Самсоныч пошел в каюту, а я — на свое рабочее место, размышляя не столько о приближающемся шторме, сколько о пещере. А дело было так. Недели полторы назад мы пришли ловить крабов в этот квадрат. День, как помню, был ясный, теплый, не хуже сегодняшнего. На палубу вышли все свободные от работы и, как это обычно, разглядывали совсем близкий камчатский берег. К тому времени линька крабов уже прошла, начиналась их другая миграция, на этот раз горизонтальная, вдоль берега. Мы ставили сети на малых глубинах прямо с мотоботов. Это красивое зрелище! Я и Самсоныч попросились на «семерку» посмотреть, как ребята ставят сети. Карпович немного поворчал, но отказать не посмел — с начальником отдела кадров и с приемщиком ловцы предпочитали дружить.
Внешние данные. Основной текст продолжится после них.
-- ==== Sys2Proof/Machine/Sessions.lean ====
section
/-!
DEFINITION. The command path from fetch to reply (chapter 04, R106 to R119, R134, R135): fetch, interpretation,
retirement, reply writing, and the commands of the host as whole.
-/
namespace Sys2Proof.Machine

/-! ### Fetch (R106 to R108) -/

/-- PACKET_FETCH: the packet at `SQ_HEAD`, read from shared SRAM or, through the host link, as `slot`. -/
def fetchPacket (n : Nat) (slot : Bytes) (s : State) : State :=
  if s.mayFetch n && decide (s.reg (Reg.cmdSqHead n) ≠ s.reg (Reg.cmdSqTail n)) then
    let c := (s.ses n).opened
    if c.sqSram then
      let r := sramRead s (sramBase c.sqBase + (s.reg (Reg.cmdSqHead n)).toNat % c.depth * 512) 512
      match r.1.2 with
      | some _ => haltSes n 4 r.2
      | none => let k := packetOf n r.1.1; takePacket n k.1 k.2 r.2
    else let k := packetOf n (padTo 512 slot); takePacket n k.1 k.2 s
  else s

def execPacketFetch (n : Nat) (slot : Bytes) (s : State) : Host.Outcome State Fault Refusal := done (fetchPacket n slot s)

/-! ### Interpretation (R115, R119, R134, R135) -/

/-- The target kind is one that the opcode allows. -/
def OpSpec.targets (o : OpSpec) (t : Nat) : Bool :=
  if t < 128 then o.axis else if 0x8000 ≤ t ∧ t < 0x8020 then o.group else decide (t = 0xFFFF) && o.device

/-- Steps 9 to 11 of the slots, each step of all slots before the next: `DETAIL` names the lowest slot that fails
it, for a group or device target (R134, R135). -/
def slotsBad (o : OpSpec) (s : State) (k : Packet) : Bad :=
  soonestOf (fun n => (o.slot s k n).map fun b => if k.hdr.target.toNat < 128 then b else (b.1, n)) (o.slots s k)

/-- The checks of R134 in their order. -/
def checkCommand (o : OpSpec) (s : State) (k : Packet) : Bad :=
  let t := k.hdr.target.toNat
  ((firstFail [
    (k.hdr.flags != 0, ST.badFlags, 0), (!o.targets t, ST.badTarget, 0),
    (decide (t < 128) && decide (s.part.slots ≤ t), ST.absentUnit, 0),
    (match o.cap with | some c => !s.cap c | none => false, ST.absentUnit, 0)]).or (o.named s k)).or
    ((firstFail [(!o.len s k, ST.badLength, 0)]).or ((o.check s k).sooner (slotsBad o s k)))

/-- The declaration that the running firmware serves (R134 step 1). -/
def State.serves? (s : State) (op : Nat) : Option OpSpec :=
  if s.power.recovery && decide (op / 256 ≠ 1 ∧ op / 256 ≠ 0x0F) then none else opSpec op

/-- The effect period of a command lies too far ahead (R119). -/
def State.distant (s : State) (f : Flight) : Bool :=
  match f.eff with
  | some e => decide (s.tmu.period + 2 ^ 20 < e)
  | none => s.tooFar f.pkt.hdr

/-- What a service core makes of a command. A too-distant effect period is judged before the opcode; `EP`
is ignored on an opcode of the tables without an effect (R130). -/
def interpret (s : State) (f : Flight) : Reply :=
  let k := f.pkt
  let no (b : Nat × Nat) : Reply := { status := b.1, result := detail b.2 }
  if (match opSpec k.op with | some o => o.yes | none => true) && s.distant f then no (ST.limit, 0)
  else match s.serves? k.op with
    | none => no (ST.badOpcode, 0)
    | some o => match checkCommand o s k with
      | some b => no b
      | none => { result := o.result s k }

/-- A service core ends its task: the reply waits at the retire stage. -/
def finishTask (c : Nat) (s : State) : State :=
  match s.coreTask c with
  | none => s
  | some t =>
    if 4 ≤ t.ses then firmwareEnds c t s
    else
    let s := s.setCore c none
    match (s.ses t.ses).flights.find? fun f => f.seq = t.seq with
    | some f => if f.phase = .running then finishFlight t.ses t.seq (interpret s f) s else s
    | none => s

/-- TASK_FINISH (R115). -/
def execTaskFinish (c : Nat) (s : State) : Host.Outcome State Fault Refusal :=
  done (if s.up && decide (c < 4) then finishTask c s else s)

/-! ### Retirement (R116 to R119, R394) -/

/-- Queue entries that a slot will hold: those there or, past a staged replacement, those after it. -/
def State.queueSoon (s : State) (n : Nat) : Nat :=
  (s.movesOf n).foldl (fun c t => if t.append then c + 1 else 1) (s.axis n).queue.length

/-- The effect of a command fits the motion queues (R117). -/
def State.queueFits (s : State) (o : OpSpec) (k : Packet) : Bool :=
  if k.op = 0x0408 then
    let g := k.groupNo
    decide ((s.group g).segs.length
      + (s.staged.filter fun t => decide (t.pkt.op = 0x0408 ∧ t.pkt.groupNo = g)).length < 64)
  else if isMove k.op && k.appends then (o.slots s k).all fun n => decide (s.queueSoon n < 64)
  else true

/-- The command may retire now: the pair's order, room for its reply, and room for its effect. -/
def State.mayRetire (s : State) (n : Nat) (f : Flight) (r : Reply) : Bool :=
  let mine := (n, f.seq)
  s.cmdUp n && decide (s.sesState n ≠ 0) && (s.forwards || !s.cqFull n)
    && (!s.inStep || !decide (mine ∈ s.pair.order) || decide (s.pair.order.head? = some mine))
    && (decide (r.status ≠ 0) || match s.serves? f.pkt.op with | some o => s.queueFits o f.pkt | none => true)

/-- Put a retired command's effect on the staging, with its boundary (R118, R119, R394). -/
def stageEffect (n : Nat) (f : Flight) (slots : List Nat) (g : Staged → Staged) (s : State) : State :=
  let k := f.pkt
  let e := s.effectAt k.hdr f.eff slots
  let t := g { ses := n, pkt := k, eff := e, asked := k.hdr.ep, slots := slots }
  let put (t : Staged) (s : State) : State := { s with staged := s.staged ++ [t] }
  if !s.inStep || f.eff.isNone then put { t with acked := true } s
  else if s.active? then
    let e' := if s.tmu.ns + 20000 ≤ e * s.tBase then e else max e (s.boundaryAfter 20000)
    pairSend 1 10 [n, k.hdr.seq.toNat, e'] (put { t with eff := e' } s)
  else match s.pair.retires.find? fun r => decide (r.1 = n ∧ r.2.1 = k.hdr.seq) with
    | some r => put { t with eff := r.2.2, acked := true } (s.onPair fun p => { p with retires := without r p.retires })
    | none => put t s

/-- What a class of commands keeps alive by itself (R443, R526). -/
def touchUnit (op : Nat) (s : State) : State :=
  if op / 256 = 0x0E then s.onIsland fun i => { i with closeAt := 0 }
  else if op / 256 = 0x0F then s.onInn fun i => { i with update := i.update.map fun u => { u with last := i.uptime } }
  else s

/-- The oldest finished command of a session retires. -/
def retire (n : Nat) (s : State) : State :=
  match (s.ses n).flights with
  | [] => s
  | f :: rest =>
    match f.phase, f.reply with
    | .finished, some r =>
      if !s.mayRetire n f r then s
      else
        let k := f.pkt
        let second := s.standby
        let s := touchUnit k.op s
        let yes := match s.serves? k.op with | some o => o.yes | none => false
        let slots := match s.serves? k.op with | some o => o.slots s k | none => []
        let ran : Ran := match s.serves? k.op with
          | some o => if r.status = 0 then o.act k (s.effectAt k.hdr f.eff slots) r s else { reply := r, st := s }
          | none => { reply := r, st := s }
        let staged := yes && decide (ran.reply.status = 0)
        let s := if staged then stageEffect n f slots ran.stg ran.st else ran.st
        let s := (s.targetSlots k.hdr.target.toNat).foldl (fun s a => s.onAxis a fun x => { x with seq := f.seq, seqSes := n }) s
        let q : StoredReply := { seq := f.seq, op := k.op, reply := ran.reply, due := !staged && ran.due }
        let s := s.onSes n fun x => { x with flights := rest, replies := x.replies ++ [q] }
        let s := s.onPair fun p => { p with order := without (n, f.seq) p.order }
        let s := examineAll (writeJournal n true (s.setReg (Reg.cmdRetiredSeq n) f.seq))
        if second then coverDue n s else s
    | _, _ => s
Легко, как утка, качался мотобот на сине-зеленых волнах Охотского моря. Он взлетал на волнах то вверх, то падал.
У меня сладко замирало сердце, дрожь проходила по всему телу, хотя волнение было небольшим, баллов около трех. Я стоял посредине бота, крепко прижавшись к будке моториста, и с восхищением наблюдал за работой экипажа. Ребята необыкновенно ловко выхватывали полотно сети из трюма, распрямляли его, продвигали к борту и метр за метром опускали сеть за борт. Карпович за какие-то мгновения успевал буквально двумя движениями привязать грузило, а Вася Батаев, стоявший напротив старшины, управлялся с наплавами величиной с обычный детский мячик.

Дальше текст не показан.